*** Data for this task ***
-- ==== Sys2Proof/Certificates/Slice0/Obligations.lean ====
section
/-! DEFINITION. The statements for the provers. Each docstring names the rules of spec/ that it formalises. -/

namespace Sys2Proof.Claims

open Sys2Proof.Machine

/-- `s` with `es` as the steps still to come. -/
def scheduled (s : State) (es : List Event) : State := { s with events := es }

/-- `s` after one bus transaction with response `r` and no other effect: the schedule goes on with `rest`. -/
def served (s : State) (rest : List Event) (r : Response) : State := { s with events := rest, busResp := some r }

/-- In `s` a word read of offset `a` is answered OKAY with the data `v`, and changes nothing but the response. -/
def ReadsAs (s : State) (a : Nat) (v : Word) : Prop :=
  ∀ rest, step (scheduled s (.host (.read .word (BitVec.ofNat 18 a)) :: rest)) = .next (served s rest (.okayRead v))

/-- In `s` a word write of `v` to offset `a` is answered OKAY and has exactly the effect `f`. -/
def WriteDoes (s : State) (a : Nat) (v : Word) (f : State → State) : Prop :=
  ∀ rest, step (scheduled s (.host (.write .word (BitVec.ofNat 18 a) v) :: rest)) = .next (f (served s rest .okayWrite))

/-- `le32` of R8: `b3<<24 | b2<<16 | b1<<8 | b0`. -/
def littleEndian (b0 b1 b2 b3 : Byte) : Word :=
  b3.setWidth 32 <<< 24 ||| b2.setWidth 32 <<< 16 ||| b1.setWidth 32 <<< 8 ||| b0.setWidth 32

/-- The offset of a transaction. -/
def accessAddr : Access → Nat
  | .read _ a => a.toNat
  | .write _ a _ => a.toNat

/-- The size of a transaction. -/
def accessSize : Access → Size
  | .read z _ => z
  | .write z _ _ => z

/-- The offset is unmapped (R61), for an IN buffer of `buf` bytes. -/
def Unmapped (buf a : Nat) : Prop :=
  (0x00100 ≤ a ∧ a < 0x10000) ∨ (0x10000 + buf ≤ a ∧ a < 0x20000) ∨ (0x20000 + buf + 16 ≤ a ∧ a < 0x30000)

/-- The offset is a reserved one of the register block (R62). -/
def ReservedOffset (a : Nat) : Prop := (0x04C ≤ a ∧ a ≤ 0x0EC) ∨ (0x0F4 ≤ a ∧ a ≤ 0x0FC)

/-- The offset is one that BUSY locks against writes (R71): CMD, KEY_LEN, NONCE_LEN, IN_LEN, KEY0-KEY7, NONCE0-NONCE2 or IN. -/
def LockedOffset (buf a : Nat) : Prop :=
  a = 0x004 ∨ a = 0x010 ∨ a = 0x014 ∨ a = 0x018 ∨ (0x020 ≤ a ∧ a ≤ 0x03C) ∨ (0x040 ≤ a ∧ a ≤ 0x048) ∨
    (0x10000 ≤ a ∧ a < 0x10000 + buf)

/-- `s` after an error completion of `op` with code `c` (R197): OUT and OUT_LEN zero, the operands zeroized (R198), STATUS set, the
nonce zero for ENCRYPT (R136) and kept for DECRYPT (R168); everything else as it was, the model's own fields too (log entries 5, 7, 13). -/
def errorEnd (op : Op) (c : BitVec 4) (s : State) : State :=
  { s with
    phase := .idle, done := true, error := true, errCode := c
    outBuf := [], outLen := 0#32
    key := #v[0#32, 0#32, 0#32, 0#32, 0#32, 0#32, 0#32, 0#32], keyLen := 0#32, inBuf := [], inLen := 0#32
    nonce := if op = .encrypt then #v[0#32, 0#32, 0#32] else s.nonce
    nonceLen := if op = .encrypt then 0#32 else s.nonceLen }

/-- `s` after a successful completion with `len` result bytes in the OUT contents `out` (R196, R198); everything else as it was, the model's
own fields too (log entries 5, 7, 13). -/
def successEnd (out : Memory) (len : Nat) (s : State) : State :=
  { s with
    phase := .idle, done := true, error := false, errCode := 0#4
    outBuf := out, outLen := BitVec.ofNat 32 len
    key := #v[0#32, 0#32, 0#32, 0#32, 0#32, 0#32, 0#32, 0#32], keyLen := 0#32, inBuf := [], inLen := 0#32 }

/-- EXP_TAG, RX_TAG, DIFF, MATCH and the working plaintext at zero (R162). -/
def tagsClear (s : State) : State :=
  { s with
    expTag := Vector.replicate 16 0#8, rxTag := Vector.replicate 16 0#8, diff := 0#8, tagMatch := false, workPlain := [] }

/-- The working ciphertext and tag of the seal step at zero (R43). -/
def sealClear (s : State) : State := { s with workCipher := [], workTag := Vector.replicate 16 0#8 }

/-- The contents `m` are the bytes `bs` and zero in every byte after them. -/
def Contains (m : Memory) (bs : List Byte) : Prop := ∀ i, m.read i = bs.getD i 0#8

/-- The chip's cipher core. -/
abbrev chip : CipherCore := Config.params.core

/-- `s` is at the DECRYPT step with the length checks passed (R151). -/
def DecryptReady (s : State) : Prop :=
  s.phase = .pending .decrypt ∧ s.keyLen = 32#32 ∧ s.nonceLen = 12#32 ∧ 16 ≤ s.inLen.toNat ∧ s.inLen.toNat ≤ s.bufBytes ∧
    s.inLen.toNat - 16 ≤ Config.coreMaxPt

/-- `s` is at the seal step with the value `n` offered (R132), and its checks passed (R131). -/
def SealReady (s : State) (n : Nonce) : Prop :=
  s.phase = .waitRng ∧ s.entropyOffer = some n ∧ s.inLen.toNat ≤ s.bufBytes ∧ s.inLen.toNat ≤ Config.coreMaxPt ∧
    Config.bufBytesLegal s.bufBytes = true

/-- Two states that agree in everything but the operands of a command: the key, the lengths and the input. -/
def SameButOperands (s₁ s₂ : State) : Prop :=
  s₂ = { s₁ with key := s₂.key, keyLen := s₂.keyLen, inLen := s₂.inLen, inBuf := s₂.inBuf }

/-- `step` completes a command here: the Engine leaves a busy phase for IDLE. -/
def Completes (i : Instr) (s t : State) : Prop := exec i s = .next t ∧ s.phase ≠ .idle ∧ t.phase = .idle

/-- The command of `op`. -/
def opInstr : Op → Instr
  | .encrypt => .encrypt
  | .decrypt => .decrypt
  | .zeroize => .zeroize

/-- The step at the head of the schedule is the Host's transaction `a`: listed, or the next one of its program. -/
def HostNext (s : State) (a : Access) (rest : List Event) : Prop :=
  s.events = .host a :: rest ∨ (s.events = .program :: rest ∧ ∃ op p, s.program = op :: p ∧ op.tuple.access = a)

/-- `s` with the program `p`, and with `n` turns of the Host at it, then `rest`, as the steps still to come. -/
def running (s : State) (p : List HostOp) (n : Nat) (rest : List Event) : State :=
  { s with program := p, events := List.replicate n .program ++ rest }

/-- The step at the head of the schedule is the Engine's: it is listed, or the schedule lists nothing more (log entry 4). -/
def EngineNext (s : State) (rest : List Event) : Prop := s.events = .engine :: rest ∨ (s.events = [] ∧ rest = [])

end Sys2Proof.Claims

open Sys2Proof Sys2Proof.Machine Sys2Proof.Claims

/-! ## Reset -/

/-- R46: the state after reset. -/
def Obligations.ResetHoldsTheResetValues : Prop :=
  readReg State.reset .id = 0xAEAD0001#32 ∧ State.reset.statusWord = 0#32 ∧ State.reset.irqEnWord = 0#32 ∧
  State.reset.keyLen = 0#32 ∧ State.reset.nonceLen = 0#32 ∧ State.reset.inLen = 0#32 ∧ State.reset.outLen = 0#32 ∧
  State.reset.key = Vector.replicate 8 0#32 ∧ State.reset.nonce = Vector.replicate 3 0#32 ∧
  readReg State.reset .bufSize = BitVec.ofNat 32 State.reset.bufBytes ∧
  (∀ i, State.reset.inBuf.read i = 0#8) ∧ (∀ i, State.reset.outBuf.read i = 0#8) ∧ State.reset.phase = .idle ∧
  State.reset.expTag = Vector.replicate 16 0#8 ∧ State.reset.rxTag = Vector.replicate 16 0#8 ∧ State.reset.diff = 0#8 ∧
  State.reset.tagMatch = false ∧ State.reset.irq = false

/-- R220, and clauses of the model's own: reset, in any state and any phase, gives every register, buffer and hidden variable its reset
value, abandons the command in progress, leaves an offered Entropy value unconsumed and takes no CoreInit draw. That the Host's program,
bound names and `asExpected` are kept is the model's choice (log entry 13, DESIGN CHOICE), and so is that the verdict to be drawn is
kept (log entry 5) and that the working values are cleared with the rest (log entry 6); no rule says them. What the response port shows
after it is not stated. -/
def Obligations.ResetAbandonsTheCommand : Prop :=
  ∀ (s : State) (rest : List Event), s.events = .reset :: rest →
    ∃ resp, step s = .next { State.reset with
      bufBytes := s.bufBytes, entropyOffer := s.entropyOffer, coreInit := s.coreInit, busResp := resp, events := rest
      program := s.program, bound := s.bound, asExpected := s.asExpected }

/-! ## Encoding -/

/-- R100: decoding is total over the words, and exactly one case applies to each. -/
def Obligations.DecodeIsTotalOverWords : Prop :=
  ∀ w : Word, decodeWord w =
    if w = 0x00000000#32 then .ok .nop
    else if w = 0x00000001#32 then .ok .encrypt
    else if w = 0x00000002#32 then .ok .decrypt
    else if w = 0x00000003#32 then .ok .zeroize
    else .error (.illegalCommand w)

/-- R92: decode and encode agree in both directions, on words and on bytes; a word decodes exactly when it is well formed. -/
def Obligations.DecodeAndEncodeAgree : Prop :=
  (∀ i rest, decodeBytes (encodeBytes i ++ rest) = .ok (i, rest)) ∧ (∀ w i, decodeWord w = .ok i ↔ w = encode i) ∧
    (∀ w, CommandWord.wf w = true ↔ ∃ i, decodeWord w = .ok i)

/-- R90, R92: a few words written out from the fields OP and RSVD. -/
def Obligations.SampleWordsDecode : Prop :=
  decodeTableWord 32 0b00000000000000000000000000000000 = some .nop ∧
  decodeTableWord 32 0b00000000000000000000000000000001 = some .encrypt ∧
  decodeTableWord 32 0b00000000000000000000000000000010 = some .decrypt ∧
  decodeTableWord 32 0b00000000000000000000000000000011 = some .zeroize ∧
  decodeTableWord 32 0b00000000000000000000000000010001 = none ∧
  decodeTableWord 32 0b10000000000000000000000000000001 = none

/-! ## Issue and the step -/

/-- R23, R101: when the next transaction writes a word that decodes to `i` to CMD and no command is in progress, the step is `exec i`
with the transaction taken off the schedule and answered OKAY; the placed fetch word runs in the same way (the placing is the model's
choice, log entry 8). -/
def Obligations.StepRunsTheDecodedCommand : Prop :=
  (∀ (s : State) (rest : List Event) (w : Word) (i : Instr), s.phase = .idle → decodeWord w = .ok i →
    step (scheduled s (.host (.write .word 0x00004#18 w) :: rest)) = exec i (served s rest .okayWrite)) ∧
  (∀ (s : State) (w : Word) (i : Instr), decodeWord w = .ok i →
    step (s.withFetchWord 32 w.toNat) = exec i { s with phase := .idle, busResp := some .okayWrite })

/-- R40, R131, R132, R151, R182: the Engine's step is `exec` of the command in progress. That an empty schedule is the Engine's turn is
the model's choice (log entry 4). -/
def Obligations.EngineStepRunsTheCommandInProgress : Prop :=
  ∀ (s : State) (rest : List Event), EngineNext s rest →
    (∀ op, s.phase = .pending op → step s = exec (opInstr op) (scheduled s rest)) ∧
    (s.phase = .waitRng → step s = exec .encrypt (scheduled s rest)) ∧
    (s.phase = .idle → step s = .next (scheduled s rest))

/-- R101: what a write of a word to CMD does when no command is in progress, for every word; while one is in progress the write never
reaches the issue. -/
def Obligations.IssueActsByTheDecodedWord : Prop :=
  (∀ (s : State) (w : Word) (rest : List Event), s.phase ≠ .idle →
    step (scheduled s (.host (.write .word 0x00004#18 w) :: rest)) = .next (served s rest .slverr)) ∧
  ∀ (s : State) (w : Word), s.phase = .idle →
    (w = 0#32 → WriteDoes s 0x004 w id) ∧
    (w = 1#32 → WriteDoes s 0x004 w fun u =>
      { u with done := false, error := false, errCode := 0#4, phase := .pending .encrypt }) ∧
    (w = 2#32 → WriteDoes s 0x004 w fun u =>
      { u with done := false, error := false, errCode := 0#4, phase := .pending .decrypt }) ∧
    (w = 3#32 → WriteDoes s 0x004 w fun u =>
      { u with done := false, error := false, errCode := 0#4, phase := .pending .zeroize }) ∧
    (3 < w.toNat → WriteDoes s 0x004 w fun u => { u with done := true, error := true, errCode := 6#4 })

/-- R101: the accept of ENCRYPT, DECRYPT and ZEROIZE as `exec` gives it (log entry 9): it completes in every idle state and changes STATUS and the phase
alone, whatever the operands hold. -/
def Obligations.AcceptSetsPendingAndClearsStatus : Prop :=
  ∀ (s : State) (op : Op), s.phase = .idle →
    exec (opInstr op) s = .next { s with done := false, error := false, errCode := 0#4, phase := .pending op }

/-- R180: NOP changes no state at all, and while BUSY = 1 its write gets BusError as every CMD write does. -/
def Obligations.NopChangesNothing : Prop :=
  (∀ s : State, s.phase = .idle → exec .nop s = .next s) ∧
  (∀ (s : State) (rest : List Event), s.phase ≠ .idle →
    step (scheduled s (.host (.write .word 0x00004#18 0x00000000#32) :: rest)) = .next (served s rest .slverr))

/-- R71, R181 (the model's reading of `exec` on a command that is not the one in progress, log entry 9): it is turned away with SLVERR
and has no effect. -/
def Obligations.OtherCommandIsTurnedAway : Prop :=
  ∀ (s : State) (i : Instr), s.phase ≠ .idle → (∀ op, s.phase = .pending op → i ≠ opInstr op) →
    (s.phase = .waitRng → i ≠ .encrypt) → exec i s = .next { s with busResp := some .slverr }

/-! ## ENCRYPT -/

/-- R131: the ENCRYPT check step, every case of it. -/
def Obligations.EncryptCheckOutcomes : Prop :=
  ∀ s : State, s.phase = .pending .encrypt →
    (s.keyLen ≠ 32#32 → exec .encrypt s = .next (errorEnd .encrypt 1#4 s)) ∧
    (s.keyLen = 32#32 → s.bufBytes < s.inLen.toNat ∨ Config.coreMaxPt < s.inLen.toNat →
      exec .encrypt s = .next (errorEnd .encrypt 5#4 s)) ∧
    (s.keyLen = 32#32 → s.inLen.toNat ≤ s.bufBytes → s.inLen.toNat ≤ Config.coreMaxPt →
      exec .encrypt s = .next { s with phase := .waitRng })

/-- R132, R134: the ENCRYPT seal step. With an `ok` verdict OUT holds exactly Seal(k, n, P) under the drawn nonce n, and n is returned;
with a `fail` verdict the error completion is taken and n is discarded; until a value is offered the Engine holds. -/
def Obligations.EncryptSealsUnderTheDrawnNonce : Prop :=
  (∀ s : State, s.phase = .waitRng → s.entropyOffer = none → exec .encrypt s = .next s) ∧
  ∀ (s : State) (n : Nonce), SealReady s n →
    (s.coreInit = .ok → ∃ out, Contains out (sealRef chip s.keyBytes n s.plaintext) ∧
      exec .encrypt s = .next (sealClear { successEnd out (s.inLen.toNat + 16) s with
        nonce := #v[littleEndian n[0] n[1] n[2] n[3], littleEndian n[4] n[5] n[6] n[7], littleEndian n[8] n[9] n[10] n[11]]
        nonceLen := 12#32, entropyOffer := none })) ∧
    (s.coreInit = .fail →
      exec .encrypt s = .next (sealClear { errorEnd .encrypt 4#4 s with entropyOffer := none }))

/-- R133: the nonce of the seal is exactly the drawn value, and it is the one returned; whatever the Host wrote to NONCE0-NONCE2 or
NONCE_LEN before ENCRYPT is neither read nor used. -/
def Obligations.EncryptIgnoresTheHostNonce : Prop :=
  (∀ (s : State) (n : Nonce), SealReady s n → s.coreInit = .ok → ∃ t, exec .encrypt s = .next t ∧ t.nonceBytes = n ∧
    t.outBuf.slice 0 t.outLen.toNat = sealRef chip s.keyBytes n s.plaintext) ∧
  ∀ (s t : State) (ws : Vector Word 3) (len : Word), Completes .encrypt s t →
    exec .encrypt { s with nonce := ws, nonceLen := len } = .next t
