-- ==== Sys2Proof/Laws/Core.lean ====
section
/-! SUPPORT. The laws of the cipher core the engine relies on (R111-R115) and of the byte order (R66). -/

namespace Sys2Proof.Machine

/-- R111: `|Enc(k, n, P)| = |P|`. -/
@[simp] theorem length_enc (c : CipherCore) (k : Key) (n : Nonce) (P : List Byte) : (enc c k n P).length = P.length := by
  simp [enc]

/-- R112: `|Dec(k, n, C)| = |C|`. -/
@[simp] theorem length_dec (c : CipherCore) (k : Key) (n : Nonce) (C : List Byte) : (dec c k n C).length = C.length := by
  simp [dec]

/-- `Dec` on a byte string given with its length. -/
theorem dec_toList (c : CipherCore) (k : Key) (n : Nonce) {len : Nat} (v : Vector Byte len) :
    dec c k n v.toList = ((c.cipher k n len).symm v).toList := by
  obtain ⟨⟨l⟩, rfl⟩ := v
  rfl

/-- R112: `Dec(k, n, Enc(k, n, P)) = P`. -/
@[simp] theorem dec_enc (c : CipherCore) (k : Key) (n : Nonce) (P : List Byte) : dec c k n (enc c k n P) = P := by
  simp [enc, dec_toList]

/-- R114: `|Seal(k, n, P)| = |P| + 16`. -/
@[simp] theorem length_sealRef (c : CipherCore) (k : Key) (n : Nonce) (P : List Byte) :
    (sealRef c k n P).length = P.length + 16 := by
  simp [sealRef]

@[simp] theorem length_plaintext (s : State) : s.plaintext.length = s.inLen.toNat := by simp [State.plaintext, Memory.slice]

@[simp] theorem length_body (s : State) : s.body.length = s.inLen.toNat - 16 := by simp [State.body, Memory.slice]

@[simp] theorem toList_bytesOfFn (n : Nat) (f : Nat → Byte) : (bytesOfFn n f).toList = (List.range n).map f := rfl

/-- Bit `i` of `le32` lies in byte `i / 8` (R8, R66). -/
theorem getLsbD_le32 (b0 b1 b2 b3 : Byte) (i : Nat) : (le32 b0 b1 b2 b3).getLsbD i =
    if i < 8 then b0.getLsbD i else if i < 16 then b1.getLsbD (i - 8) else if i < 24 then b2.getLsbD (i - 16)
    else b3.getLsbD (i - 24) := by
  simp only [le32, wordOfBytes, BitVec.getLsbD_or, BitVec.getLsbD_shiftLeft, BitVec.getLsbD_setWidth]
  split_ifs with h0 h1 h2
  · simp [show i < 16 by omega, show i < 24 by omega, h0]; intros; omega
  · simp [h1, h0, show i < 24 by omega, show i < 32 by omega, BitVec.getLsbD_of_ge b0 i (by omega)]; intros; omega
  · simp [h2, h1, h0, show i < 32 by omega, BitVec.getLsbD_of_ge b0 i (by omega), BitVec.getLsbD_of_ge b1 (i - 8) (by omega)]
    intros; omega
  · rw [BitVec.getLsbD_of_ge b0 i (by omega), BitVec.getLsbD_of_ge b1 (i - 8) (by omega),
      BitVec.getLsbD_of_ge b2 (i - 16) (by omega)]
    by_cases h : i < 32
    · simp [h, h2]; intros; omega
    · simp [h, BitVec.getLsbD_of_ge b3 (i - 24) (by omega)]

@[simp] theorem byteOf_le32_0 (b0 b1 b2 b3 : Byte) : byteOf (le32 b0 b1 b2 b3) 0 = b0 := by
  apply BitVec.eq_of_getLsbD_eq; intro i hi
  simp [byteOf, getLsbD_le32, hi]

@[simp] theorem byteOf_le32_1 (b0 b1 b2 b3 : Byte) : byteOf (le32 b0 b1 b2 b3) 1 = b1 := by
  apply BitVec.eq_of_getLsbD_eq; intro i hi
  simp [byteOf, getLsbD_le32, hi, show 8 + i < 16 by omega]

@[simp] theorem byteOf_le32_2 (b0 b1 b2 b3 : Byte) : byteOf (le32 b0 b1 b2 b3) 2 = b2 := by
  apply BitVec.eq_of_getLsbD_eq; intro i hi
  simp [byteOf, getLsbD_le32, hi, show ¬ 16 + i < 8 by omega, show 16 + i < 24 by omega]

@[simp] theorem byteOf_le32_3 (b0 b1 b2 b3 : Byte) : byteOf (le32 b0 b1 b2 b3) 3 = b3 := by
  apply BitVec.eq_of_getLsbD_eq; intro i hi
  simp [byteOf, getLsbD_le32, hi, show ¬ 24 + i < 8 by omega, show ¬ 24 + i < 16 by omega, show ¬ 24 + i < 24 by omega]

/-- A word is the `le32` of its four bytes (R66). -/
@[simp] theorem le32_byteOf (w : Word) : le32 (byteOf w 0) (byteOf w 1) (byteOf w 2) (byteOf w 3) = w := by
  apply BitVec.eq_of_getLsbD_eq; intro i hi
  rw [getLsbD_le32]
  split_ifs with h0 h1 h2
  · simp [byteOf]; omega
  · simp [byteOf, show 8 + (i - 8) = i by omega]; omega
  · simp [byteOf, show 16 + (i - 16) = i by omega]; omega
  · simp [byteOf, show 24 + (i - 24) = i by omega]; omega

@[simp] theorem getElem_bytesOfFn (n : Nat) (f : Nat → Byte) (i : Nat) (hi : i < n) : (bytesOfFn n f)[i] = f i := by
  simp [bytesOfFn]

/-- The nonce read back from the words a seal returns is the drawn one (R133, R135). -/
theorem nonceBytes_of_nonceWords {s : State} {n : Nonce} (h : s.nonce = nonceWords n) : s.nonceBytes = n := by
  apply Vector.ext
  intro i hi
  simp only [State.nonceBytes, getElem_bytesOfFn, h, nonceWords, groupByte]
  interval_cases i <;> simp

/-! The operands read only the registers and bytes that hold them (R81, R83). -/

theorem keyBytes_congr {s s' : State} (h : s.key = s'.key) : s.keyBytes = s'.keyBytes := by simp [State.keyBytes, h]

theorem nonceBytes_congr {s s' : State} (h : s.nonce = s'.nonce) : s.nonceBytes = s'.nonceBytes := by
  simp [State.nonceBytes, h]

theorem plaintext_congr {s s' : State} (hl : s.inLen = s'.inLen)
    (h : ∀ a, a < s.inLen.toNat → s.inBuf.read a = s'.inBuf.read a) : s.plaintext = s'.plaintext := by
  simp only [State.plaintext, Memory.slice, ← hl, Nat.zero_add]
  exact List.map_congr_left fun a ha => h a (List.mem_range.mp ha)

theorem body_congr {s s' : State} (hl : s.inLen = s'.inLen)
    (h : ∀ a, a < s.inLen.toNat → s.inBuf.read a = s'.inBuf.read a) : s.body = s'.body := by
  simp only [State.body, Memory.slice, ← hl, Nat.zero_add]
  exact List.map_congr_left fun a ha => h a (by have := List.mem_range.mp ha; omega)

theorem receivedTag_congr {s s' : State} (hl : s.inLen = s'.inLen) (h16 : 16 ≤ s.inLen.toNat)
    (h : ∀ a, a < s.inLen.toNat → s.inBuf.read a = s'.inBuf.read a) : s.receivedTag = s'.receivedTag := by
  apply Vector.ext
  intro i hi
  simpa [State.receivedTag, ← hl] using h _ (by omega)

end Sys2Proof.Machine
end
*** End of Data for this task ***
** Exercise **
When you reach the line holding "expTag := Vector.replicate" in the records above, begin reproducing exactly, stop after the line holding "after them. -/", and output nothing else.

** Result of the task **
    expTag := Vector.replicate 16 0#8, rxTag := Vector.replicate 16 0#8, diff := 0#8, tagMatch := false, workPlain := [] }

/-- The working ciphertext and tag of the seal step at zero (R43). -/
def sealClear (s : State) : State := { s with workCipher := [], workTag := Vector.replicate 16 0#8 }

/-- The contents `m` are the bytes `bs` and zero in every byte after them. -/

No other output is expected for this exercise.